This is an extraordinary experiment. The blogs are rich in discovery. Worth a read, even if you never intend to go out with your best friend, simply because it gives so many clues about getting to know one another. And that is what so many couples have lost with the attrition of life.
The experiment carried out by two single New Yorkers suggests one course of action for those struggling with relationships
Trying to find a significant other while living in a fast-paced city is a notoriously difficult process, especially as you try to balance all the other things you’re expected to do as a young adult (find enough money to survive, carve out a career, etc). It’s a struggle to get into the habit of dating, and even tougher to turn those dates into meaningful relationships.
We’ve read about many ways to deal with this problem, and have friends and family who fit into every category: singles in their mid- to late-30s, people in Skype-sustained long-distance relationships, serial internet dating players.
But on 20 March 2013 two New York-based designers, Jessica Walsh and Timothy Goodman, tried something new.
The pair had been friends for years and, on discovering they were single at the same time, decided to date each other for 40 days purely as an experiment.
There was a set of strict rules: they would see each other every day, visit a relationship counsellor once a week, and they would be totally exclusive.
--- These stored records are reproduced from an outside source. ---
theorem directoryLaw_endOffer (h : DirectoryLaw s) (id : OfferId) (o : Offer) :
    DirectoryLaw (Machine.endOffer id o s) := by
  have hfree : DirectoryLaw (setOffer id none s) := directoryLaw_frame h rfl rfl
  obtain h' | ⟨k, hk, -, h'⟩ := endOffer_cases id o s <;> rw [h']
  · exact hfree
  · refine directoryLaw_setLive hfree fun l hl => ?_
    rw [liveAt_setOffer, hk] at hl
    cases hl; rfl

theorem directoryLaw_unpublishAll (h : DirectoryLaw s) (hdir : t.dir = (unpublishAll b s).dir)
    (hother : ∀ c, c ≠ b → liveAt t c = liveAt s c ∧ genAt t c = genAt s c) : DirectoryLaw t := by
  refine directoryLaw_of_sublist h (hdir ▸ List.filter_sublist) fun e he l hl => ?_
  rw [hdir] at he
  have hne : e.handle.buf ≠ b := by simpa using (List.mem_filter.1 he).2
  obtain ⟨hlive, hgen⟩ := hother _ hne
  exact ⟨l, hlive.trans hl, rfl, hgen⟩

theorem mem_dirInsert {e x : DirEntry} {d : List DirEntry} : x ∈ dirInsert e d ↔ x = e ∨ x ∈ d := by
  induction d with
  | nil => simp [dirInsert]
  | cons y ys ih =>
    rw [dirInsert]
    split
    · simp
    · simp [ih]; tauto

theorem length_dirInsert (e : DirEntry) (d : List DirEntry) : (dirInsert e d).length = d.length + 1 := by
  induction d with
  | nil => rfl
  | cons y ys ih =>
    rw [dirInsert]
    split
    · rfl
    · simp [ih]

/-- An entry of a new name goes in its place (R112). -/
theorem sorted_dirInsert {e : DirEntry} {d : List DirEntry}
    (h : d.Pairwise (fun x y => x.name < y.name)) (hnew : ∀ x ∈ d, x.name ≠ e.name) :
    (dirInsert e d).Pairwise (fun x y => x.name < y.name) := by
  induction d with
  | nil => simp [dirInsert]
  | cons y ys ih =>
    obtain ⟨hy, hys⟩ := List.pairwise_cons.1 h
    rw [dirInsert]
    split
    · next hlt =>
      refine List.pairwise_cons.2 ⟨fun x hx => ?_, h⟩
      obtain rfl | hx := List.mem_cons.1 hx
      · exact hlt
      · exact lt_trans hlt (hy x hx)
    · next hlt =>
      refine List.pairwise_cons.2 ⟨fun x hx => ?_, ih hys fun x hx => hnew x (List.mem_cons_of_mem _ hx)⟩
      obtain rfl | hx := mem_dirInsert.1 hx
      · have := hnew y List.mem_cons_self
        omega
      · exact hy x hx

theorem directoryLaw_publish {name : Nat} {mode : DirMode} (h : DirectoryLaw s)
    (hl : liveAt s b = some l) (hpos : 1 ≤ name) (hmax : name ≤ 65535)
    (hnew : dirFind s.dir name = none) (hroom : s.dir.length < 64) :
    DirectoryLaw { s with dir := dirInsert ⟨name, handleAt s b, l.owner, mode⟩ s.dir } := by
  obtain ⟨-, hsorted, hentry⟩ := h
  refine ⟨?_, sorted_dirInsert hsorted ((dirFind_eq_none_iff _ _).1 hnew), fun e he => ?_⟩
  · change (dirInsert _ s.dir).length ≤ 64
    rw [length_dirInsert]
    omega
  · obtain rfl | he := mem_dirInsert.1 he
    · exact ⟨hpos, hmax, l, hl, rfl, rfl⟩
    · exact hentry e he

theorem directoryLaw_empty (h : t.dir = []) : DirectoryLaw t := by
  rw [DirectoryLaw, h]
  simp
Every evening they would separately complete a questionnaire to document their feelings.
The 40 days came to an end on 28 April, but it was only in July that they started publishing the answers on their blog, 40 Days of Dating – capturing the attention of readers worldwide. Walsh and Goodman now have a combined Twitter fan base of more than 40,000, a Vimeo page with hundreds of thousands of views, and have signed up to Hollywood talent agency to handle the onslaught of film offers they’ve received for their story.
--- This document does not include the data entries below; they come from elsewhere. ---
/-! ## Decoding: fields as R71 draws them, 31:20 | IDX | 15:13 | RND | LEN | OPC -/

theorem test_decode_nop : decode (0#12 ++ 0b0000#4 ++ 0#3 ++ 0b00000#5 ++ 0b0000#4 ++ 0b0000#4 : BitVec 32) = .ok .nop := by decide
theorem test_decode_keysched :
    decode (0#12 ++ 0b0000#4 ++ 0#3 ++ 0b01111#5 ++ 0b1000#4 ++ 0b0001#4 : BitVec 32) = .ok (.keysched 8 15) := by decide
theorem test_decode_encrypt :
    decode (0#12 ++ 0b0000#4 ++ 0#3 ++ 0b00000#5 ++ 0b1001#4 ++ 0b0010#4 : BitVec 32) = .ok (.encrypt 9) := by decide
theorem test_decode_decrypt :
    decode (0#12 ++ 0b0000#4 ++ 0#3 ++ 0b00000#5 ++ 0b0111#4 ++ 0b0011#4 : BitVec 32) = .ok (.decrypt 7) := by decide
theorem test_decode_forcekey :
    decode (0#12 ++ 0b0000#4 ++ 0#3 ++ 0b10001#5 ++ 0b0000#4 ++ 0b0100#4 : BitVec 32) = .ok (.forcekey 17) := by decide
theorem test_decode_rkread :
    decode (0#12 ++ 0b1011#4 ++ 0#3 ++ 0b00000#5 ++ 0b0000#4 ++ 0b0101#4 : BitVec 32) = .ok (.rkread 11) := by decide
theorem test_decode_reserved_opcode : decode 0xFFFFFFFF#32 = .error (.reservedOpcode 15) := by decide
theorem test_decode_reserved_bit : decode 0x80000081#32 = .error (.nonzeroUnusedBits 1) := by decide
theorem test_decode_unused_field : decode 0x00001172#32 = .error (.nonzeroUnusedBits 2) := by decide
theorem test_table_rows_disjoint :
    opcodeTable.Pairwise (fun a b => a.matchBits &&& (a.mask &&& b.mask) ≠ b.matchBits &&& (a.mask &&& b.mask)) := by decide
theorem test_decodeTableWord : decodeTableWord 32 0x00000481 = some (.keysched 8 4) := by decide

/-! ## Primitives (95_test_vectors.md 2.1, 2.2) -/

theorem test_perm_E : perm 48 tableE 0x80000001#32 = 0xC00000000003#48 := by decide +kernel
theorem test_perm_P : perm 32 tableP 0x80000000#32 = 0x00800000#32 := by decide +kernel
theorem test_perm_IP : perm 64 tableIP 0x0123456789ABCDEF#64 = 0xCC00CCFFF0AAF0AA#64 := by decide +kernel
theorem test_perm_FP : perm 64 tableFP 0x0000000000000001#64 = 0x0200000000000000#64 := by decide +kernel
theorem test_perm_PC1 : perm 56 tablePC1 0x133457799BBCDFF1#64 = 0xF0CCAAF556678F#56 := by decide +kernel
theorem test_rotl28 : rotl28 0xC000000#28 2 = 0x0000003#28 := by decide
theorem test_sboxes_in_3F : sLayer 0xFFFFFFFFFFFF#48 = 0xD9CE3DCB#32 := by decide +kernel
theorem test_sboxes_in_20 :
    [tableS1, tableS2, tableS3, tableS4, tableS5, tableS6, tableS7, tableS8].map (fun t => (sbox t 0x20#6).toNat) =
      [4, 0, 13, 10, 4, 9, 1, 7] := by decide

/-! ## One completion each (95_test_vectors.md 2.4, 2.6, 2.8, 3) -/

/-- A command word accepted, with its operands, over the state `s`. -/
def inFlight (s : State) (w : Word) (key din : Block) (fkey : RoundKey) : State :=
  { s with pend := ⟨w, key, din, fkey⟩, busy := true, schedule := [.engine] }

/-- The two-round schedule of key 0x3132333435363738 (2.4). -/
def twoRounds : State :=
  { State.reset with rk := slotsOf [0x502CAC572AC2#48, 0x50ACA450A347#48], nr := 2, kv := true }

/-- Sixteen slots of one key, forced. -/
def forced : State := { State.reset with rk := Vector.replicate 16 0xA09222000000#48, nr := 16, kv := true, degen := true }

/-- What the step answers, as a field of its next state. -/
def seen {α : Type} (f : State → α) : Host.Outcome State Fault Refusal → Option α
  | .next t => some (f t)
  | .fault _ => none
  | .refused _ => none

theorem test_nop_clears_errcode :
    seen (fun t => (t.errcode, t.done, t.dout)) (step { inFlight State.reset 0 0 0 0 with dout := 5 }) = some (.ok, true, 5) := by decide
theorem test_keysched_slot3 :
    seen (fun t => (rkSlot t 3, rkSlot t 4, t.nr)) (step (inFlight State.reset 0x481#32 0x3132333435363738#64 0 0)) =
      some (0xE0A6264837CB#48, 0#48, 4#5) := by decide +kernel
theorem test_keysched_slot15 :
    seen (fun t => (rkSlot t 0, rkSlot t 15, statusWord t)) (step (inFlight forced 0x81#32 0x133457799BBCDFF1#64 0 0)) =
      some (0x1B02EFFC7072#48, 0xCB3D8B0E17F5#48, 0x1012#32) := by decide +kernel
theorem test_encrypt_two_rounds :
    seen (·.dout) (step (inFlight twoRounds 0x82#32 0 0x3041314232433344#64 0)) = some 0x577BEFC070955F05#64 := by decide +kernel
theorem test_encrypt_no_key : seen statusWord (step (inFlight State.reset 0x82#32 0 0 0)) = some 0x00050006#32 := by decide
theorem test_decrypt_two_rounds :
    seen (·.dout) (step (inFlight twoRounds 0x83#32 0 0x577BEFC070955F05#64 0)) = some 0x3041314232433344#64 := by decide +kernel
theorem test_decrypt_length_before_key : seen (·.errcode) (step (inFlight State.reset 0x03#32 0 0 0)) = some .invalidBlock := by decide
theorem test_forcekey_one_round :
    seen (fun t => (rkSlot t 0, rkSlot t 1, statusWord t)) (step (inFlight State.reset 0x104#32 0 0 0xA09222000000#48)) =
      some (0xA09222000000#48, 0#48, 0x132#32) := by decide
theorem test_forcekey_bad_rounds : seen (·.errcode) (step (inFlight forced 0x1104#32 0 0 0)) = some .invalidRounds := by decide
theorem test_rkread_slot : seen (·.dout) (step (inFlight twoRounds 0x00010005#32 0 0 0)) = some 0x000050ACA450A347#64 := by decide
theorem test_rkread_range : seen (fun t => (t.errcode, t.dout)) (step (inFlight twoRounds 0x00020005#32 0 0 0)) =
    some (.rkRange, 0) := by decide
theorem test_known_answer :
    crypt 0x3041314232433344#64 (keySchedule 0x3132333435363738#64 16) = 0x58A14BCE6B0CC490#64 := by decide +kernel

/-! ## The register window (95_test_vectors.md 2.10, 2.11) -/

theorem test_fkey_hi_keeps_low_half : readResponse 32 0x28 (busWrite 32 0x28 0xFFFFA092#32 State.reset) = .data 0x0000A092#32 := by decide
theorem test_key_hi_reads_zero :
    readResponse 32 0x10 (busWrite 32 0x10 0x13345779#32 State.reset) = .data 0#32 ∧
      (busWrite 32 0x10 0x13345779#32 State.reset).key = 0x1334577900000000#64 := by decide
theorem test_misaligned_read : readResponse 32 0x02 State.reset = .busError 2 := by decide
theorem test_status_write_f7 : busWrite 32 0x08 0xFFFFFFF7#32 { State.reset with ovr := true } = { State.reset with ovr := true } := by decide
theorem test_reads_zero_under_reset : readResponse 32 0x00 { State.reset with resetAsserted := true } = .data 0#32 := by decide

/-! ## Host operations at bus addresses: BASE has no known value, so these are proved, not computed -/

/-- A host state with one operation to do and the engine in flight. -/
def hostNext (s : State) (op : HostOp) : State := { s with host := [op], schedule := [.host] }

theorem step_hostNext_wr {s : State} {off : Nat} {v : Word} (h : off < Config.windowBytes) (h4 : legalAccess 32 off = true)
    (hr : s.resetAsserted = false) :
    step (hostNext s (wr off v)) = .next (writeReg (regAt off) v { s with host := [], schedule := [] }) := by
  rw [step_host (rest := []) rfl]
  simp [hostTurn, hostNext, wr, hostOp, hostWrite, windowOffset_base h, busWrite, hr, h4]

/-! ## Every statement with hypotheses: they can be met -/

theorem test_meets_DecodeOfEncode : (Instr.keysched 15 31).wellFormed = true ∧ (Instr.rkread 15).wellFormed = true := by decide
theorem test_meets_EncodeOfDecode : decode 0x00001FF1#32 = .ok (.keysched 15 31) := by decide
theorem test_meets_IllegalWords : decode (inFlight State.reset 0x6#32 0 0 0).pend.cmd = .error (.reservedOpcode 6) := by decide
theorem test_meets_AssembledCommandsDecode :
    (AsmCommand.keysched (some 16) (some 15)).valid = true ∧ (AsmCommand.rkread 15).valid = true := by decide
theorem test_meets_NopCompletes : (inFlight State.reset 0 0 0 0).resetAsserted = false ∧ (inFlight State.reset 0 0 0 0).busy = true ∧
    State.reset.resetAsserted = false ∧ State.reset.busy = false := by decide
theorem test_meets_NopCompletes_illegal :
    (inFlight State.reset 0x10#32 0 0 0).pend.cmd.extractLsb 3 0 = 0 ∧ (inFlight State.reset 0x10#32 0 0 0).pend.cmd ≠ 0 := by decide
theorem test_meets_ResetState : ({ forced with schedule := [.releaseReset] } : State).schedule = .releaseReset :: [] ∧
    forced.resetAsserted = false := ⟨rfl, rfl⟩
theorem test_meets_KeyschedForcekey_default : ((0 = 0 ∧ 16 = 16) ∨ (1 ≤ 0 ∧ 0 ≤ 16 ∧ 16 = 0)) := by decide
theorem test_meets_KeyschedForcekey_16 : ((16 = 0 ∧ 16 = 16) ∨ (1 ≤ 16 ∧ 16 ≤ 16 ∧ 16 = 16)) := by decide
theorem test_meets_KeyschedForcekey_1 : ((1 = 0 ∧ 1 = 16) ∨ (1 ≤ 1 ∧ 1 ≤ 16 ∧ 1 = 1)) := by decide
theorem test_meets_RkreadReadsTheSlot : forced.kv = true ∧ (15 : Fin 16).val < forced.nr.toNat := by decide
theorem test_meets_EncryptDecrypt : forced.kv = true ∧ forced.nr.toNat ≤ 16 := by decide
theorem test_meets_FailingCommand :
    completeCommand (inFlight forced 0x03#32 0 0 0) = .next (complete .invalidBlock (inFlight forced 0x03#32 0 0 0)) ∧
      (complete .invalidBlock (inFlight forced 0x03#32 0 0 0)).errcode ≠ .ok := ⟨rfl, by decide⟩
theorem test_meets_CommandFrame : exec (.rkread 15) forced = .next (complete .ok (setDout 0x0000A09222000000#64 forced)) := by rfl
theorem test_meets_OperandsComeFromPend :
    completeCommand (inFlight forced 0x05#32 0 0 0) = .next (complete .ok (setDout 0x0000A09222000000#64 (inFlight forced 0x05#32 0 0 0))) := by
  rfl

theorem forced_slot {i : Nat} (h : i < 16) : rkSlot forced i = 0xA09222000000#48 := by
  simp only [rkSlot, forced, Vector.toList_replicate, List.getD_eq_getElem?_getD, List.getElem?_replicate]
  simp [h]

theorem forced_scheduleInv : ScheduleInv forced where
  unloaded := by simp [forced]
  loaded := by intro _; decide
  repeated := by
    intro _ i hi
    have h16 : forced.nr.toNat = 16 := rfl
    rw [forced_slot (h16 ▸ hi), forced_slot (by omega)]
  cleared := by
    intro i h1 h2
    have h16 : forced.nr.toNat = 16 := rfl
    omega

theorem test_meets_ForcedSchedule : ScheduleInv forced ∧ forced.degen = true := ⟨forced_scheduleInv, rfl⟩

theorem test_meets_LastSlotIsUnrotated :
    ∃ u v : State, exec (.keysched 8 0) forced = .next u ∧ v.rk = u.rk ∧ v.nr = u.nr ∧ v.kv = u.kv :=
  ⟨_, _, rfl, rfl, rfl, rfl⟩
theorem test_meets_DecryptUndoesEncrypt :
    ∃ u a c b : State, 16 ≤ 16 ∧ exec (.keysched 8 16) forced = .next u ∧ a.rk = u.rk ∧ a.nr = u.nr ∧ a.kv = u.kv ∧
      exec (.encrypt 8) a = .next c ∧ b.rk = u.rk ∧ b.nr = u.nr ∧ b.kv = u.kv ∧ b.pend.din = c.dout :=
  let u := complete .ok (loadSchedule (keySchedule forced.pend.key 16) false forced)
  let c := complete .ok (setDout (crypt u.pend.din (scheduleKeys u)) u)
  ⟨u, u, c, { u with pend := { u.pend with din := c.dout } }, by decide, rfl, rfl, rfl, rfl, rfl, rfl, rfl, rfl, rfl⟩
theorem test_meets_RoundKeysByCumulativeRotation : 16 ≤ 16 ∧ 15 < 16 := by decide
theorem test_meets_ShorterScheduleIsPrefix : 0 ≤ 16 ∧ 16 ≤ 16 := by decide
theorem test_meets_ParityBits : 0x0101010101010101#64 &&& 0xFEFEFEFEFEFEFEFE#64 = 0 := by decide
theorem test_meets_BusByOffset : State.reset.resetAsserted = false ∧ (8 ≠ 32 ∨ 0x3C % 4 ≠ 0) ∧ (32 ≠ 32 ∨ 0x3F % 4 ≠ 0) := by decide
theorem test_meets_ReadsHaveNoSideEffects : 32 = 32 ∧ 0x3C % 4 = 0 := by decide
theorem test_meets_CmdWrite :
    State.reset.resetAsserted = false ∧ State.reset.busy = false ∧ (inFlight forced 0 0 0 0).busy = true := by decide
theorem test_meets_SoftReset : State.reset.resetAsserted = false ∧ (0x00000001#32).getLsbD 0 = true := by decide
theorem test_meets_WindowIsAtBase_inside : 0x3F < 0x40 := by decide
theorem test_meets_WindowIsAtBase_outside : Config.base + 0x40 < Config.base ∨ Config.base + 0x40 ≤ Config.base + 0x40 := .inr (Nat.le_refl _)
theorem test_meets_LoadPseudoInstructions :
    let s : State := { State.reset with host := loadKey 0x133457799BBCDFF1#64 ++ [], schedule := [.host, .host] }
    s.resetAsserted = false ∧ s.schedule = [.host, .host] ∧ s.host = loadKey 0x133457799BBCDFF1#64 ++ [] := ⟨rfl, rfl, rfl⟩
theorem test_meets_LoadPseudoInstructions_blk :
    let s : State := { State.reset with host := loadBlk 0x0123456789ABCDEF#64 ++ [], schedule := [.host, .host] }
    s.resetAsserted = false ∧ s.schedule = [.host, .host] ∧ s.host = loadBlk 0x0123456789ABCDEF#64 ++ [] := ⟨rfl, rfl, rfl⟩
theorem test_meets_LoadPseudoInstructions_fkey :
    let s : State := { State.reset with host := loadFkey 0xA09222000000#48 ++ [], schedule := [.host, .host] }
    s.resetAsserted = false ∧ s.schedule = [.host, .host] ∧ s.host = loadFkey 0xA09222000000#48 ++ [] := ⟨rfl, rfl, rfl⟩
theorem test_meets_ResultReadsDout :
    let s : State := { forced with host := readResult ++ [.wait], schedule := [.host, .host] }
    s.resetAsserted = false ∧ s.schedule = [.host, .host] ∧ s.host = readResult ++ [.wait] := ⟨rfl, rfl, rfl⟩
theorem test_meets_StepRuns_ok :
    engineCompletes (inFlight forced 0x81#32 0 0 0) = true ∧ decode (inFlight forced 0x81#32 0 0 0).pend.cmd = .ok (.keysched 8 0) := by decide
theorem test_meets_StepRuns_fair :
    engineCompletes { inFlight forced 0x81#32 0 0 0 with schedule := [] } = true := by decide
theorem test_meets_StepRuns_illegal :
    engineCompletes (inFlight forced 0x6#32 0 0 0) = true ∧ decode (inFlight forced 0x6#32 0 0 0).pend.cmd = .error (.reservedOpcode 6) := by decide
theorem test_meets_StepRuns_idle :
    ({ forced with schedule := [.engine, .host] } : State).schedule = .engine :: [.host] ∧ forced.busy = false := ⟨rfl, rfl⟩
theorem test_meets_PlacedWordRunsNext : decode 0x000F0005#32 = .ok (.rkread 15) := by decide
So what is the magic that has made 40 Days become a viral hit? The main aspect that people appear to be attracted to is the “what if” scenario. It speaks to the many of us who have that friend in our lives who could have become a lover but things never quite worked out. Often that is for a very good reason, but for many people it’s just a matter of bad timing.
Walsh says some of her favourite feedback has come from readers inspired to make a move on a special someone who had been stuck in the “friend zone”. Prior familiarity definitely caused issues for Walsh and Goodman during the first couple of weeks, as both parties struggled to adjust to a new attitude of togetherness.
At first, it looked unlikely they would fall for each other and both seemed to adopt a rather academic stance. They found it difficult to see each other in a romantic way, and the topic of sex was a real issue from the very start. With friends urging them to consummate their relationship in order to prove it as real, plus their combined tendency to overthink everything, it blew up into such a big deal that it basically became a barrier.
However, as they spent more time together and work through each other’s issues, we could watch them get closer, they opened up, and suddenly it seemed all too possible that their foundation of friendship would provide a solid structure on which to build a relationship. Readers were thrilled when they revealed on day 24-25 that they had finally done the deed. It certainly was a turning point for the pair, although the emphasis has definitely been on the emotional rather than the physical. The blog paused at day 36 and resumes today. The same question haunts every fan’s mind: are they still together? Did they fall in love?
40 Days promotes taking the reins and being decisive: if you embrace compromise, and dedicate enough time and energy to getting to know your other half, learning what’s important to them and sharing your own dreams and opinions honestly, then you have a real chance of creating something wonderful.
40 Days seems to propose a solution to the chronic loneliness of the young city dweller. It’s never too late to redefine your connection with somebody. And given the blog’s impact, it seems certain that many people will now be plucking up the courage to reach out to that one person they’ve always been curious about.